Задрав майку, криминалист демонстрировал коллегам подозрительные шрамы.

– Мда, ну без опознания, хрен мы что выясним. Секта не секта, я такого раньше не видел. Что думаешь, Сергей Анатольевич?

– Епта, во-первых, я думаю, что ты совсем охренел, Евгений Иванович, а во-вторых, – Кошкин присел на корточки и, взяв у Шилова чистые перчатки, приступил к осмотру, – а во-вторых, хм, ну шрамы, положим, старые.

– Это ты как определил?

– Я не эксперт, но у меня есть несколько шрамов. И вот эти, – Кошкин ткнул пальцем в одну из звездочек, – напоминают мои старые.

– Любопытно. – После ухода Зайцева, Борисов впервые стал серьезен. – Ген, можешь её набок переложить?

Шилов повернул девушку набок и задрал обгоревшую майку.

– Ну что?

– Да ничего. Чертовщина какая-то.

На спине у девушки не оказалось ни рубчиков, ни звездочек ни чего-либо подобного. В некоторых местах майка прикипела к коже, но на боках, четко прослеживалась граница, где заканчивались старые повреждения неясного происхождения.

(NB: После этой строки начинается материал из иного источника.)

/-- FI2V writes the coefficient vector of OPA to VREG, 0 up to P_MMAX; FV2I answers the element whose vector VREG holds
(R177, R178). -/
def Obligations.Fi2vFv2iRule : Prop :=
  ∀ s : State, FieldOk s → s.params.wf = true →
    (s.opa.toNat < s.fsize.toNat → ∃ t, exec .fi2v s = .next t ∧
      t = complete .noError 0 { s with vreg := t.vreg } ∧
      (∀ d < s.fmB.toNat, (t.vreg.getD d 0).toNat = coord s s.opa.toNat d) ∧
      ∀ d, s.fmB.toNat ≤ d → d < s.params.mmax → t.vreg.getD d 0 = 0) ∧
    ((∀ d < s.fmB.toNat, (s.vreg.getD d 0).toNat < s.fqB.toNat) →
      ∃ c < s.fsize.toNat, exec .fv2i s = .next (complete .noError 0 { s with result0 := toWord c }) ∧
        ∀ d < s.fmB.toNat, coord s c d = (s.vreg.getD d 0).toNat)

/-- The range and zero errors of the scalar field commands, in the order of their rules (R171 to R178, R403, R411). -/
def Obligations.ElementErrors : Prop :=
  ∀ s : State, s.status.fvalid = true →
    (s.fsize.toNat ≤ s.opa.toNat → ∀ i ∈ [Instr.fadd, .fsub, .fmul, .fdiv, .fpow, .finv, .fi2v],
      exec i s = .next (complete .operandRange 0x00010000 s)) ∧
    (s.opa.toNat < s.fsize.toNat → s.fsize.toNat ≤ s.opb.toNat → ∀ i ∈ [Instr.fadd, .fsub, .fmul, .fdiv],
      exec i s = .next (complete .operandRange 0x00020000 s)) ∧
    (s.opa.toNat < s.fsize.toNat → s.opb = 0 → exec .fdiv s = .next (complete .divisionByZero 0 s)) ∧
    (s.opa = 0 → 0 < s.fsize.toNat → exec .finv s = .next (complete .divisionByZero 0 s)) ∧
    (s.opa = 0 → 0 < s.fsize.toNat → s.ope.toInt < 0 → exec .fpow s = .next (complete .divisionByZero 0 s)) ∧
    (∀ d < s.fmB.toNat, s.fqB.toNat ≤ (s.vreg.getD d 0).toNat →
      (∀ j < d, (s.vreg.getD j 0).toNat < s.fqB.toNat) → d < 16 →
        exec .fv2i s = .next (complete .operandRange (0x00030000 ||| toWord d) s))

/-- The multiplicative laws and the additive group of the built field (R181). -/
def Obligations.FieldGroupLaws : Prop :=
  ∀ (s : State) (a b c : Nat), FieldOk s → a < s.fsize.toNat → b < s.fsize.toNat → c < s.fsize.toNat →
    gadd (fieldView s) a b = gadd (fieldView s) b a ∧
    gadd (fieldView s) (gadd (fieldView s) a b) c = gadd (fieldView s) a (gadd (fieldView s) b c) ∧
    gadd (fieldView s) a 0 = a ∧ gsub (fieldView s) a a = 0 ∧
    gsub (fieldView s) a b = gadd (fieldView s) a (gsub (fieldView s) 0 b) ∧
    gmul (fieldView s) a b = gmul (fieldView s) b a ∧
    gmul (fieldView s) (gmul (fieldView s) a b) c = gmul (fieldView s) a (gmul (fieldView s) b c) ∧
    gmul (fieldView s) a 1 = a ∧ (a ≠ 0 → gmul (fieldView s) a (ginv (fieldView s) a) = 1) ∧
    (b ≠ 0 → gmul (fieldView s) (gdiv (fieldView s) a b) b = a) ∧
    (s.fqB = 2 → gsub (fieldView s) a b = gadd (fieldView s) a b)

/-- Multiplication by exponents distributes over digit-wise addition (R181, which rests on R156(d)): the table that
passed the distinctness check is a field. -/
def Obligations.FieldDistributive : Prop :=
  ∀ (s : State) (a b c : Nat), FieldOk s → a < s.fsize.toNat → b < s.fsize.toNat → c < s.fsize.toNat →
    gmul (fieldView s) a (gadd (fieldView s) b c) =
      gadd (fieldView s) (gmul (fieldView s) a b) (gmul (fieldView s) a c)

/-- The frame of NOP and the commands whose one output is RESULT0: nothing else changes but STATUS.BUSY, DONE, ERR and
the error registers, on every path; NOP leaves RESULT0 too (R38, R123, R170). -/
def Obligations.ScalarFrame : Prop :=
  ∀ (i : Instr) (s t : State),
    i ∈ [Instr.nop, .fadd, .fsub, .fmul, .fdiv, .fpow, .finv, .fv2i, .peval] → exec i s = .next t →
      t = { s with
        errcode := t.errcode, errinfo := t.errinfo, result0 := t.result0
        status := { s.status with busy := false, done := true, err := t.status.err } } ∧
      (i = .nop → t.result0 = s.result0) ∧ ∀ a, t.byteAt a = s.byteAt a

– На крылья чем-то похоже, только растут они не между лопаток, а между груди, – заметил участковый.

– Абстракционизм? – протянул Борисов.

– Скорее долбо… какой-то, где там эти труповозы, тьфу. – в рифму выругался Кошкин, после чего поднялся и, сняв перчатки, полез за сигаретами. – Пусть Брянский ковыряется, а то с таких находок спать не будешь.

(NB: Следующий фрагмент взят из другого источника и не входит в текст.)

/-! ### setWinWord -/

@[simp] theorem setWinWord_params (s : State) (w : Win) (i : Nat) (v : Word) :
    (setWinWord s w i v).params = s.params := rfl
@[simp] theorem setWinWord_rstN (s : State) (w : Win) (i : Nat) (v : Word) :
    (setWinWord s w i v).rstN = s.rstN := rfl
@[simp] theorem setWinWord_ie (s : State) (w : Win) (i : Nat) (v : Word) :
    (setWinWord s w i v).ie = s.ie := rfl
@[simp] theorem setWinWord_status (s : State) (w : Win) (i : Nat) (v : Word) :
    (setWinWord s w i v).status = s.status := rfl
@[simp] theorem setWinWord_cmd (s : State) (w : Win) (i : Nat) (v : Word) :
    (setWinWord s w i v).cmd = s.cmd := rfl
@[simp] theorem setWinWord_errcode (s : State) (w : Win) (i : Nat) (v : Word) :
    (setWinWord s w i v).errcode = s.errcode := rfl
@[simp] theorem setWinWord_errinfo (s : State) (w : Win) (i : Nat) (v : Word) :
    (setWinWord s w i v).errinfo = s.errinfo := rfl
@[simp] theorem setWinWord_dstat (s : State) (w : Win) (i : Nat) (v : Word) :
    (setWinWord s w i v).dstat = s.dstat := rfl
@[simp] theorem setWinWord_result0 (s : State) (w : Win) (i : Nat) (v : Word) :
    (setWinWord s w i v).result0 = s.result0 := rfl
@[simp] theorem setWinWord_result1 (s : State) (w : Win) (i : Nat) (v : Word) :
    (setWinWord s w i v).result1 = s.result1 := rfl
@[simp] theorem setWinWord_fsize (s : State) (w : Win) (i : Nat) (v : Word) :
    (setWinWord s w i v).fsize = s.fsize := rfl
@[simp] theorem setWinWord_fqB (s : State) (w : Win) (i : Nat) (v : Word) :
    (setWinWord s w i v).fqB = s.fqB := rfl
@[simp] theorem setWinWord_fmB (s : State) (w : Win) (i : Nat) (v : Word) :
    (setWinWord s w i v).fmB = s.fmB := rfl
@[simp] theorem setWinWord_cnB (s : State) (w : Win) (i : Nat) (v : Word) :
    (setWinWord s w i v).cnB = s.cnB := rfl
@[simp] theorem setWinWord_ckB (s : State) (w : Win) (i : Nat) (v : Word) :
    (setWinWord s w i v).ckB = s.ckB := rfl
@[simp] theorem setWinWord_cvarB (s : State) (w : Win) (i : Nat) (v : Word) :
    (setWinWord s w i v).cvarB = s.cvarB := rfl
@[simp] theorem setWinWord_csB (s : State) (w : Win) (i : Nat) (v : Word) :
    (setWinWord s w i v).csB = s.csB := rfl
@[simp] theorem setWinWord_opa (s : State) (w : Win) (i : Nat) (v : Word) :
    (setWinWord s w i v).opa = s.opa := rfl
@[simp] theorem setWinWord_opb (s : State) (w : Win) (i : Nat) (v : Word) :
    (setWinWord s w i v).opb = s.opb := rfl
@[simp] theorem setWinWord_ope (s : State) (w : Win) (i : Nat) (v : Word) :
    (setWinWord s w i v).ope = s.ope := rfl
@[simp] theorem setWinWord_fq (s : State) (w : Win) (i : Nat) (v : Word) :
    (setWinWord s w i v).fq = s.fq := rfl
@[simp] theorem setWinWord_fm (s : State) (w : Win) (i : Nat) (v : Word) :
    (setWinWord s w i v).fm = s.fm := rfl
@[simp] theorem setWinWord_poly (s : State) (w : Win) (i : Nat) (v : Word) :
    (setWinWord s w i v).poly = s.poly := rfl
@[simp] theorem setWinWord_cn (s : State) (w : Win) (i : Nat) (v : Word) :
    (setWinWord s w i v).cn = s.cn := rfl
@[simp] theorem setWinWord_ck (s : State) (w : Win) (i : Nat) (v : Word) :
    (setWinWord s w i v).ck = s.ck := rfl
@[simp] theorem setWinWord_cvar (s : State) (w : Win) (i : Nat) (v : Word) :
    (setWinWord s w i v).cvar = s.cvar := rfl
@[simp] theorem setWinWord_cs (s : State) (w : Win) (i : Nat) (v : Word) :
    (setWinWord s w i v).cs = s.cs := rfl
@[simp] theorem setWinWord_bn (s : State) (w : Win) (i : Nat) (v : Word) :
    (setWinWord s w i v).bn = s.bn := rfl
@[simp] theorem setWinWord_bk (s : State) (w : Win) (i : Nat) (v : Word) :
    (setWinWord s w i v).bk = s.bk := rfl
@[simp] theorem setWinWord_bt (s : State) (w : Win) (i : Nat) (v : Word) :
    (setWinWord s w i v).bt = s.bt := rfl
@[simp] theorem setWinWord_bfcr (s : State) (w : Win) (i : Nat) (v : Word) :
    (setWinWord s w i v).bfcr = s.bfcr := rfl
@[simp] theorem setWinWord_vreg (s : State) (w : Win) (i : Nat) (v : Word) :
    (setWinWord s w i v).vreg = s.vreg := rfl
@[simp] theorem setWinWord_llen (s : State) (w : Win) (i : Nat) (v : Word) :
    (setWinWord s w i v).llen = s.llen := rfl
@[simp] theorem setWinWord_lreg (s : State) (w : Win) (i : Nat) (v : Word) :
    (setWinWord s w i v).lreg = s.lreg := rfl
@[simp] theorem setWinWord_neras (s : State) (w : Win) (i : Nat) (v : Word) :
    (setWinWord s w i v).neras = s.neras := rfl
@[simp] theorem setWinWord_palen (s : State) (w : Win) (i : Nat) (v : Word) :
    (setWinWord s w i v).palen = s.palen := rfl
@[simp] theorem setWinWord_pblen (s : State) (w : Win) (i : Nat) (v : Word) :
    (setWinWord s w i v).pblen = s.pblen := rfl
@[simp] theorem setWinWord_pr0len (s : State) (w : Win) (i : Nat) (v : Word) :
    (setWinWord s w i v).pr0len = s.pr0len := rfl
@[simp] theorem setWinWord_pr1len (s : State) (w : Win) (i : Nat) (v : Word) :
    (setWinWord s w i v).pr1len = s.pr1len := rfl
@[simp] theorem setWinWord_pr2len (s : State) (w : Win) (i : Nat) (v : Word) :
    (setWinWord s w i v).pr2len = s.pr2len := rfl
@[simp] theorem setWinWord_mrow (s : State) (w : Win) (i : Nat) (v : Word) :
    (setWinWord s w i v).mrow = s.mrow := rfl
@[simp] theorem setWinWord_mcol (s : State) (w : Win) (i : Nat) (v : Word) :
    (setWinWord s w i v).mcol = s.mcol := rfl
@[simp] theorem setWinWord_elem (s : State) (w : Win) (i : Nat) (v : Word) :
    (setWinWord s w i v).elem = s.elem := rfl
@[simp] theorem setWinWord_v2i (s : State) (w : Win) (i : Nat) (v : Word) :
    (setWinWord s w i v).v2i = s.v2i := rfl
@[simp] theorem setWinWord_hmat (s : State) (w : Win) (i : Nat) (v : Word) :
    (setWinWord s w i v).hmat = s.hmat := rfl
@[simp] theorem setWinWord_win (s : State) (w : Win) (i : Nat) (v : Word) :
    (setWinWord s w i v).win = Memory.writeWord s.win (winBase w + 4 * i) v := rfl
@[simp] theorem setWinWord_delay (s : State) (w : Win) (i : Nat) (v : Word) :
    (setWinWord s w i v).delay = s.delay := rfl
@[simp] theorem setWinWord_draws (s : State) (w : Win) (i : Nat) (v : Word) :
    (setWinWord s w i v).draws = s.draws := rfl
@[simp] theorem setWinWord_epoch (s : State) (w : Win) (i : Nat) (v : Word) :
    (setWinWord s w i v).epoch = s.epoch := rfl
@[simp] theorem setWinWord_host (s : State) (w : Win) (i : Nat) (v : Word) :
    (setWinWord s w i v).host = s.host := rfl
@[simp] theorem setWinWord_resp (s : State) (w : Win) (i : Nat) (v : Word) :
    (setWinWord s w i v).resp = s.resp := rfl

/-! ### putResult0 -/

@[simp] theorem putResult0_params (s : State) (v : Nat) :
    (putResult0 s v).params = s.params := rfl
@[simp] theorem putResult0_rstN (s : State) (v : Nat) :
    (putResult0 s v).rstN = s.rstN := rfl
@[simp] theorem putResult0_ie (s : State) (v : Nat) :
    (putResult0 s v).ie = s.ie := rfl
@[simp] theorem putResult0_status (s : State) (v : Nat) :
    (putResult0 s v).status = s.status := rfl
@[simp] theorem putResult0_cmd (s : State) (v : Nat) :
    (putResult0 s v).cmd = s.cmd := rfl
@[simp] theorem putResult0_errcode (s : State) (v : Nat) :
    (putResult0 s v).errcode = s.errcode := rfl
@[simp] theorem putResult0_errinfo (s : State) (v : Nat) :
    (putResult0 s v).errinfo = s.errinfo := rfl
@[simp] theorem putResult0_dstat (s : State) (v : Nat) :
    (putResult0 s v).dstat = s.dstat := rfl
@[simp] theorem putResult0_result0 (s : State) (v : Nat) :
    (putResult0 s v).result0 = toWord v := rfl
@[simp] theorem putResult0_result1 (s : State) (v : Nat) :
    (putResult0 s v).result1 = s.result1 := rfl
@[simp] theorem putResult0_fsize (s : State) (v : Nat) :
    (putResult0 s v).fsize = s.fsize := rfl
@[simp] theorem putResult0_fqB (s : State) (v : Nat) :
    (putResult0 s v).fqB = s.fqB := rfl
@[simp] theorem putResult0_fmB (s : State) (v : Nat) :
    (putResult0 s v).fmB = s.fmB := rfl
@[simp] theorem putResult0_cnB (s : State) (v : Nat) :
    (putResult0 s v).cnB = s.cnB := rfl
@[simp] theorem putResult0_ckB (s : State) (v : Nat) :
    (putResult0 s v).ckB = s.ckB := rfl
@[simp] theorem putResult0_cvarB (s : State) (v : Nat) :
    (putResult0 s v).cvarB = s.cvarB := rfl
@[simp] theorem putResult0_csB (s : State) (v : Nat) :
    (putResult0 s v).csB = s.csB := rfl
@[simp] theorem putResult0_opa (s : State) (v : Nat) :
    (putResult0 s v).opa = s.opa := rfl
@[simp] theorem putResult0_opb (s : State) (v : Nat) :
    (putResult0 s v).opb = s.opb := rfl
@[simp] theorem putResult0_ope (s : State) (v : Nat) :
    (putResult0 s v).ope = s.ope := rfl
@[simp] theorem putResult0_fq (s : State) (v : Nat) :
    (putResult0 s v).fq = s.fq := rfl
@[simp] theorem putResult0_fm (s : State) (v : Nat) :
    (putResult0 s v).fm = s.fm := rfl
@[simp] theorem putResult0_poly (s : State) (v : Nat) :
    (putResult0 s v).poly = s.poly := rfl
@[simp] theorem putResult0_cn (s : State) (v : Nat) :
    (putResult0 s v).cn = s.cn := rfl
@[simp] theorem putResult0_ck (s : State) (v : Nat) :
    (putResult0 s v).ck = s.ck := rfl
@[simp] theorem putResult0_cvar (s : State) (v : Nat) :
    (putResult0 s v).cvar = s.cvar := rfl
@[simp] theorem putResult0_cs (s : State) (v : Nat) :
    (putResult0 s v).cs = s.cs := rfl
@[simp] theorem putResult0_bn (s : State) (v : Nat) :
    (putResult0 s v).bn = s.bn := rfl
@[simp] theorem putResult0_bk (s : State) (v : Nat) :
    (putResult0 s v).bk = s.bk := rfl
@[simp] theorem putResult0_bt (s : State) (v : Nat) :
    (putResult0 s v).bt = s.bt := rfl
@[simp] theorem putResult0_bfcr (s : State) (v : Nat) :
    (putResult0 s v).bfcr = s.bfcr := rfl
@[simp] theorem putResult0_vreg (s : State) (v : Nat) :
    (putResult0 s v).vreg = s.vreg := rfl
@[simp] theorem putResult0_llen (s : State) (v : Nat) :
    (putResult0 s v).llen = s.llen := rfl
@[simp] theorem putResult0_lreg (s : State) (v : Nat) :
    (putResult0 s v).lreg = s.lreg := rfl
@[simp] theorem putResult0_neras (s : State) (v : Nat) :
    (putResult0 s v).neras = s.neras := rfl
@[simp] theorem putResult0_palen (s : State) (v : Nat) :
    (putResult0 s v).palen = s.palen := rfl
@[simp] theorem putResult0_pblen (s : State) (v : Nat) :
    (putResult0 s v).pblen = s.pblen := rfl
@[simp] theorem putResult0_pr0len (s : State) (v : Nat) :
    (putResult0 s v).pr0len = s.pr0len := rfl
@[simp] theorem putResult0_pr1len (s : State) (v : Nat) :
    (putResult0 s v).pr1len = s.pr1len := rfl
@[simp] theorem putResult0_pr2len (s : State) (v : Nat) :
    (putResult0 s v).pr2len = s.pr2len := rfl
@[simp] theorem putResult0_mrow (s : State) (v : Nat) :
    (putResult0 s v).mrow = s.mrow := rfl
@[simp] theorem putResult0_mcol (s : State) (v : Nat) :
    (putResult0 s v).mcol = s.mcol := rfl
@[simp] theorem putResult0_elem (s : State) (v : Nat) :
    (putResult0 s v).elem = s.elem := rfl
@[simp] theorem putResult0_v2i (s : State) (v : Nat) :
    (putResult0 s v).v2i = s.v2i := rfl
@[simp] theorem putResult0_hmat (s : State) (v : Nat) :
    (putResult0 s v).hmat = s.hmat := rfl
@[simp] theorem putResult0_win (s : State) (v : Nat) :
    (putResult0 s v).win = s.win := rfl
@[simp] theorem putResult0_delay (s : State) (v : Nat) :
    (putResult0 s v).delay = s.delay := rfl
@[simp] theorem putResult0_draws (s : State) (v : Nat) :
    (putResult0 s v).draws = s.draws := rfl
@[simp] theorem putResult0_epoch (s : State) (v : Nat) :
    (putResult0 s v).epoch = s.epoch := rfl
@[simp] theorem putResult0_host (s : State) (v : Nat) :
    (putResult0 s v).host = s.host := rfl
@[simp] theorem putResult0_resp (s : State) (v : Nat) :
    (putResult0 s v).resp = s.resp := rfl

– О, Сергей Анатольевич, – следователь в точности повторил действия участкового и, выпустив струйку табачного дыма, продолжил, – я почему-то уверен, что спать мы будем без задних ног, правда, часа по два в сутки.

– Хах, – улыбнулся участковый, и, оттопырив большой палец, почесал переносицу.

С гулом набирая скорость, мимо проехала электричка. В полумраке моста зеленые вагоны казались серыми с легкой синевой, как вечернее пасмурное небо. Пассажиры мирно сидели на своих местах, погруженные кто в раздумья, кто в книгу, кто в звуки музыки. Кто-то дремал, прильнув лбом к прохладному стеклу, но всех сидящих, дремлющих, дымящих в тамбуре объединяла жизнь. Жизнь, изуродовавшая и покинувшая, лежащее в нескольких метрах от путей, женское тело. На границе этой жизни, невидимые замыленному, обывательскому глазу, стояли трое мужчин. Не призраки и не миражи, их невидимость была совсем другого, не волшебного сорта, культивированного человеческим безразличием. Интерес к полиции проявляют лишь два типа людей: нуждающиеся в защите закона и его нарушители. Как хомяк, привыкший что в поилке есть вода, а в клетке опилки, человек редко замечает порядок, считая спокойствие обычным делом, и даже не догадывается, какими незримыми силами оно поддерживается. Но стоит поилке высохнуть, и хомяк это сразу почувствует, его начнет мучать жажда, и он, скорее всего, умрет, если не вмешается та невидимая и в тоже время обыденная сила, поддерживающая шаткое равновесие. Мы не любим ментов, страховых агентов, навязчивых продавцов, телефонных операторов, но они есть, и мы можем лишь потешить себя мыслью, что сама цивилизации произвела их в противовес космонавтам, ученым и героям-полярникам, когда лежим у поилки на чистой сосновой стружке.

 

Санитары приехали в начале второго. Заметив дежурившего у ленточного ограждения Климова, двое мужчин в черно-серых куртках направились к трансформаторной подстанции. Захрустел гравий, зашуршал новый целлофановый мешок, и над запротоколированной и сфотографированной со всех ракурсов погибшей, сомкнулась желтозубая пасть молнии.

– Начальник-то где?

– Идет, – кивнул помощник участкового.

Неформальным в общении полицейских и санитаров был лишь привет, переданный Борисовым патологоанатому.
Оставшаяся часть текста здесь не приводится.